Le résultat de cette enquête ? « Absent dans le registre des déclarations à la lettre [U] (comme Université Grenoble-Alpes), sa présence à la lettre [G] correspond bien à une déclaration, enregistrée le 3 mai 2004, il y a quatorze ans quasiment jour pour jour, par le Grand Orient de France pour déclarer sa liste de diffusion. »
Entre fausses déclarations et menaces de poursuites pénales
« Il n’y a que deux explications possibles », enchaîne la Licorne : « Soit l’Université aurait sous-traité l’organisation de cette consultation au Grand Orient de France […] Soit l’Université a sciemment communiqué un faux numéro de déclaration Cnil sur tous les supports. »
« Le numéro d’enregistrement correspond au registre local géré par notre Cil » [à savoir, le Correspondant informatique et libertés, ndlr] rétorque sur les réseaux sociaux le directeur général des services de l’UGA Joris Benelle.
Et d’assurer : « Ce numéro n’est pas connu de la Cnil mais, si elle le souhaite, elle peut très bien accéder à notre déclaration locale via une requête auprès du président. »

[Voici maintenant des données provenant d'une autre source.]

@[simp] theorem port_modPort (s : State) (p q : Port) (f : PortSt → PortSt) :
    port (modPort s p f) q = if q = p then f (port s p) else port s q := by simp [port, modPort, vmod_get]

@[simp] theorem chans_modChan (s : State) (c k : Chan) (f : ChanSt → ChanSt) :
    (modChan s c f).chans.get k = if k = c then f (s.chans.get c) else s.chans.get k := by simp [modChan, vmod_get]
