-- ==== Sys2Proof/Tests/Slice0.lean ====
section
/-! SUPPORT. The model's own tests, and a state and operands that meet the hypotheses of each statement. -/

namespace Sys2Proof.Tests

open Sys2Proof Sys2Proof.Machine

set_option Elab.async false

/-- The layout of pair 0 in the test set-up: 4 KiB for each space. -/
def demoLayout : LayoutDecl := ⟨0, 0x1000, 0x2000, 0x3000, 0x4000, 0x5000, 0x6000, 0⟩

/-- Task 0 of pair 0: one section of 64 bytes in each space, period of one tide. -/
def demoTask : TaskDecl := ⟨0, 0, 1, 0, 0, ⟨0, 64⟩, ⟨0, 64⟩, ⟨0, 64⟩, ⟨0, 64⟩, false, 1⟩

def demoSetup : Setup := { emptySetup with layouts := [demoLayout], tasks := [demoTask], net := { emptyNet with mip := 7 } }

def demoImage : AppImage := { words := [], segs := [], outdef := [], trust := 0, version := 1, svn := 0 }

def demoLoaded : Loaded := { setup := demoSetup, image := demoImage, digest := 0, tags := [], append := false }

/-- A lane in VOTING whose pair 0 runs task 0 at address 0. -/
def demoLane : LaneSt :=
  { resetLane with
      st := .voting
      pairs := vmod resetLane.pairs 0 fun q =>
        { q with active := some 0, tasks := vmod q.tasks 0 fun r => { r with phase := .ready } } }

/-- The module in RUN with three lanes in VOTING. -/
def demo : State :=
  { State.reset with
      lanes := ⟨demoLane, demoLane, demoLane⟩
      adm := { resetAdm with cur := some demoLoaded }
      ctl := { resetCtl with state := .run }
      pw := { resetPower with state := .run }
      boot := { resetBoot with booted := true } }

def ctx : Ctx := ⟨.a, 0, false, .none, .none⟩

/-- The bank of the running task with registers of choice. -/
def demoWith (f : Bank → Bank) : State := modTask demo .a 0 0 fun r => { r with bank := f r.bank }

def demoCore (f : Bank → Bank) : Core := ⟨ctx, some 0, f (resetBank 0)⟩

def fa (d s1 s2 : BitVec 4) : FormA := ⟨d, s1, s2, 0, false, 0, 0⟩

theorem demo_executes : coreOf demo ctx = some (demoCore id) ∧
    (fetchCheck demo (demoCore id) 0 .none).2 = none := by
  constructor
  · rfl
  · decide

/-- A state with an instruction word at the first address of CODE in lane A. -/
def withWord (w : Word) (s : State) : State := modLane s .a fun x => { x with sram := memWriteWord 0 x.sram 0 w 0xF }

/-- The demo with registers of choice and an instruction word under the PC. -/
def coded (w : Word) (f : Bank → Bank) : State := withWord w (demoWith f)

/-- The bank of lane A's task 0 of pair 0 after a command. -/
def bankAfter (o : Host.Outcome State Fault Refusal) : Bank :=
  match o with
  | .next t => (taskRun t .a 0 0).bank
  | _ => resetBank 0
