/-- R96: COUNT answers the number of live positions whose offset lies in `[A, B]`, and changes nothing. -/
def Obligations.CountAnswersLiveInRange : Prop :=
  ∀ (a b : Word64) (s : State), s.Inv → s.fault = false → s.sieveValid = true →
    (b.toNat < a.toNat ∨ b.toNat < 30 * s.size.toNat) →
      ∃ n, exec (.count a b) s = .next (s.afterResult n) ∧ n < 2 ^ 64 ∧
        n = ((Finset.range (8 * s.size.toNat)).filter fun pos =>
          live s.bytes pos = true ∧ a.toNat ≤ offOf pos ∧ offOf pos ≤ b.toNat).card ∧
        (b.toNat < a.toNat → n = 0)

/-- R98 (a): counts of adjacent intervals add up. -/
def Obligations.CountIsAdditive : Prop :=
  ∀ (a b c : Word64) (s : State), s.Inv → s.fault = false → s.sieveValid = true →
    a.toNat ≤ b.toNat → b.toNat < c.toNat → c.toNat < 30 * s.size.toNat →
      ∃ x y, exec (.count a b) s = .next (s.afterResult x) ∧ exec (.count (b + 1) c) s = .next (s.afterResult y) ∧
        exec (.count a c) s = .next (s.afterResult (x + y)) ∧ x + y < 2 ^ 64

/-- R97, whole: `below` counts represented offsets, has the printed second term, and makes COUNT a range of positions. -/
def Obligations.CountIsARangeOfPositions : Prop :=
  (∀ n, below n = ((Finset.range n).filter fun m => m % 30 ∈ W).card) ∧
  (∀ first last pos, (first ≤ offOf pos ∧ offOf pos ≤ last) ↔ (below first ≤ pos ∧ pos < below (last + 1))) ∧
  (∀ (m : Memory) (size first last : Nat), first ≤ last → last < 30 * size →
    countLive m size first last = ∑ pos ∈ Finset.Ico (below first) (below (last + 1)), (live m pos).toNat) ∧
  (List.range 30).map below =
    [0, 0, 1, 1, 1, 1, 1, 1, 2, 2, 2, 2, 3, 3, 4, 4, 4, 4, 5, 5, 6, 6, 6, 6, 7, 7, 7, 7, 7, 7]

/-! ### PRESIEVE -/

/-- R100: the checks of PRESIEVE, in order, each failing one with those before it holding. -/
def Obligations.PresieveFaultsInOrder : Prop :=
  ∀ (c low high : Word64) (s : State), s.fault = false → s.created = true →
    (low.toNat % 30 ≠ 0 → exec (.presieve c low high) s = .next (s.afterFault .align)) ∧
    (low.toNat % 30 = 0 →
      (high.toNat ≤ low.toNat → exec (.presieve c low high) s = .next (s.afterFault .operand)) ∧
      (low.toNat < high.toNat → 2 ^ 63 < high.toNat → exec (.presieve c low high) s = .next (s.afterFault .operand)) ∧
      (low.toNat < high.toNat → high.toNat ≤ 2 ^ 63 →
        (30 * s.size.toNat < high.toNat - low.toNat →
          exec (.presieve c low high) s = .next (s.afterFault .range)) ∧
        (high.toNat - low.toNat ≤ 30 * s.size.toNat →
          (((s.primed = false ∧ low.toNat ≠ s.start.toNat) ∨
              (s.primed = true ∧ low.toNat ≠ s.start.toNat + 30 * s.size.toNat)) →
            exec (.presieve c low high) s = .next (s.afterFault .operand)) ∧
          (((s.primed = false ∧ low.toNat = s.start.toNat) ∨
              (s.primed = true ∧ low.toNat = s.start.toNat + 30 * s.size.toNat)) → 4 ≤ c.toNat →
            ((s.cfg.primesLen ≤ c.toNat ∨ s.wheelCapacity ≤ c.toNat) →
              exec (.presieve c low high) s = .next (s.afterFault .range)) ∧
            (c.toNat < s.cfg.primesLen → c.toNat < s.wheelCapacity →
              (∃ i p, 4 ≤ i ∧ i ≤ c.toNat ∧ s.cfg.primes[i]? = some p ∧
                (p < 7 ∨ 2 ^ 32 ≤ p ∨ p % 30 ∉ W ∨
                  (i < s.wheelCount ∧
                    ∃ e, Store.read s.wheel i = some e ∧ e.idx.toNat / 8 ≠ cls (p % 30)))) →
              exec (.presieve c low high) s = .next (s.afterFault .operand))))))

/-- R100, R101: when every check holds PRESIEVE completes; what it writes and what it leaves. That `cnt` and `CNTN` stay as
they were while `CNT_VALID = 0` is the model's choice (log entry 7; U6 lets them be any value). -/
def Obligations.PresieveOpensTheSegment : Prop :=
  ∀ (c low high : Word64) (s : State), s.Inv → s.fault = false → s.created = true →
    s.presievable c.toNat low.toNat high.toNat →
      ∃ t, exec (.presieve c low high) s = .next t ∧
        t.size.toNat = presieveSize (high.toNat - low.toNat) ∧
        t.wheelCount = (if c.toNat < 4 then s.wheelCount else max s.wheelCount (c.toNat + 1)) ∧
        (∀ a, (Store.read t.bytes a).isSome = true ↔ a < t.size.toNat) ∧
        (∀ pos, live t.bytes pos = true → low.toNat + offOf pos < high.toNat) ∧
        (∀ i, i < 4 ∨ c.toNat < i → Store.read t.wheel i = Store.read s.wheel i) ∧
        t = { s with
          sieveValid := true, primed := true, cntValid := false, start := low, size := t.size,
          bytes := t.bytes, wheel := t.wheel, wcnt := t.wcnt,
          responses := s.responses ++ [okWord 0], cidx := s.cidx + 1 }

/-- R106 (a): for `c < 4` the live bits are exactly the represented integers of `[low, high)`, and the wheel is untouched. -/
def Obligations.PresieveBelowFourCrossesNothing : Prop :=
  ∀ (c low high : Word64) (s : State), s.Inv → s.fault = false → s.created = true → c.toNat < 4 →
    s.presievable c.toNat low.toNat high.toNat →
      ∃ t, exec (.presieve c low high) s = .next t ∧ t.sievedBy high.toNat [] ∧
        t.wheel = s.wheel ∧ t.wcnt = s.wcnt ∧ exec (.presieve 0 low high) s = .next t
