-- ==== Sys2Proof/Laws/PerInstr.lean ====
section
/-! SUPPORT. Statements about every command as syntax, one lemma per constructor. -/

namespace Sys2Proof.Laws

/-- R71, R72, R76, R78: the word that spells a command carries its opcode, `RSV` 0 and 0 in every unused operand field. -/
def EncodedFields.Statement (i : Instr) : Prop :=
  i.wf = true ∧ fieldsOf (encode i) = i.fields ∧ i.fields.op = i.opcode ∧ i.fields.rsv = 0 ∧ i.fields.wf = true

theorem EncodedFields.new (start segmentSize wheelCapacity : Word64) :
    EncodedFields.Statement (.new start segmentSize wheelCapacity) := ⟨rfl, fieldsOf_wordOf _, rfl, rfl, rfl⟩

theorem EncodedFields.segsz : EncodedFields.Statement .segsz := ⟨rfl, fieldsOf_wordOf _, rfl, rfl, rfl⟩

theorem EncodedFields.count (startBit stopBit : Word64) : EncodedFields.Statement (.count startBit stopBit) :=
  ⟨rfl, fieldsOf_wordOf _, rfl, rfl, rfl⟩

theorem EncodedFields.presieve (c low high : Word64) : EncodedFields.Statement (.presieve c low high) :=
  ⟨rfl, fieldsOf_wordOf _, rfl, rfl, rfl⟩

theorem EncodedFields.crossoff (i p : Word64) : EncodedFields.Statement (.crossoff i p) :=
  ⟨rfl, fieldsOf_wordOf _, rfl, rfl, rfl⟩

theorem EncodedFields.cntfinit : EncodedFields.Statement .cntfinit := ⟨rfl, fieldsOf_wordOf _, rfl, rfl, rfl⟩

theorem EncodedFields.cntunset (k : Word64) : EncodedFields.Statement (.cntunset k) :=
  ⟨rfl, fieldsOf_wordOf _, rfl, rfl, rfl⟩

theorem EncodedFields.cntquery (k : Word64) : EncodedFields.Statement (.cntquery k) :=
  ⟨rfl, fieldsOf_wordOf _, rfl, rfl, rfl⟩

theorem EncodedFields.crossoffc (i p : Word64) : EncodedFields.Statement (.crossoffc i p) :=
  ⟨rfl, fieldsOf_wordOf _, rfl, rfl, rfl⟩

end Sys2Proof.Laws
end

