/-- R96: where its checks hold, COUNT answers the count, which is 0 for an empty interval. -/
theorem execCount_completes (hs : s.Inv) (hf : s.fault = false) (hv : s.sieveValid = true) {a b : Word64}
    (h : b.toNat < a.toNat ∨ b.toNat < 30 * s.size.toNat) :
    exec (.count a b) s = .next (s.afterResult (countLive s.bytes s.size.toNat a.toNat b.toNat)) := by
  have hholds := (countChecks_hold_iff (s := s) a.toNat b.toNat).mpr ⟨hv, h⟩
  rw [exec_count, execCount,
    runCommand_of_holding hf (fun _ => hs.sieve_created hv) ((firstFailing_eq_none _).mpr hholds)]
  by_cases hempty : b.toNat < a.toNat
  · rw [if_pos hempty, countLive_of_empty _ _ hempty, State.respond_eq]
  · rw [if_neg hempty, State.respond_eq, whenReadable_eq_next]
    exact ⟨sieveReadable_of_inv hs hv, rfl⟩

end

/-- Settles O24: the positions COUNT looks at are those of the segment. -/
theorem countAnswersLiveInRange : Obligations.CountAnswersLiveInRange := by
  intro a b s hs hf hv h
  have hle := countLive_le s.bytes s.size.toNat a.toNat b.toNat
  have hsize := s.size.isLt
  exact ⟨_, execCount_completes hs hf hv h, by omega, countLive_eq_card _ _ _ _, countLive_of_empty _ _⟩

/-- Settles O25: the intervals are adjacent ranges of positions. -/
theorem countIsAdditive : Obligations.CountIsAdditive := by
  intro a b c s hs hf hv hab hbc hc
  have hnext : (b + 1).toNat = b.toNat + 1 := by
    have hone : (1 : Word64).toNat = 1 := rfl
    have hlt := c.isLt
    rw [BitVec.toNat_add, hone, Nat.mod_eq_of_lt (by omega)]
  have hsum : countLive s.bytes s.size.toNat a.toNat b.toNat + countLive s.bytes s.size.toNat (b + 1).toNat c.toNat =
      countLive s.bytes s.size.toNat a.toNat c.toNat := by
    rw [hnext, countLive_eq_sum _ (by omega), countLive_eq_sum _ hc, countLive_eq_sum _ hc]
    exact Finset.sum_Ico_consecutive _ (below_mono (by omega)) (below_mono (by omega))
  have hle := countLive_le s.bytes s.size.toNat a.toNat c.toNat
  have hsize := s.size.isLt
  refine ⟨_, _, execCount_completes hs hf hv (.inr (by omega)), execCount_completes hs hf hv (.inr hc), ?_, ?_⟩
  · rw [hsum]
    exact execCount_completes hs hf hv (.inr hc)
  · omega

/-! ### CNTFINIT -/

theorem initCounters_tree (s : State) : s.initCounters.treeConsistent := by
  have hsize := s.size.isLt
  rw [treeConsistent_iff, State.initCounters_cntn, toNat_eight_mul_size]
  exact treeOf_overwrite s.bytes s.cnt (by omega)

/-- Settles O45: each counter is written with the count of its range. -/
theorem cntfinitBuildsTheTree : Obligations.CntfinitBuildsTheTree := by
  intro s hs hf hv
  have hexec : exec .cntfinit s = .next (s.initCounters.respond 0) := by
    rw [exec_cntfinit, execCntfinit, runCommand_of_holding hf (fun _ => hs.sieve_created hv) (by simp [firstFailing, hv]),
      whenReadable_eq_next]
    exact ⟨sieveReadable_of_inv hs hv, rfl⟩
  refine ⟨_, hexec, toNat_eight_mul_size s.size, initCounters_tree s, fun j hj => ?_, rfl⟩
  rw [State.respond_cnt, State.initCounters_cnt, Store.read_overwrite, if_neg (Nat.not_lt.mpr hj)]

Une réponse qui ne convainc guère ses accusateurs. « En refusant de communiquer les documents qu’elle doit obligatoirement tenir à disposition des votants et en communiquant de fausses informations, l’Université contrevient aux dispositions des articles 226 – 16 et suivants du Code pénal, puni de cinq ans d’emprisonnement et de 300 000 euros d’amende », fustigent ainsi les membres de la Licorne.
D’où leur décision de continuer à enquêter sur cette (possible) infraction à la loi, tout en brandissant la menace d’éventuelles « poursuites sur les fausses déclarations répétées de la présidence de l’université ». Affaire à suivre.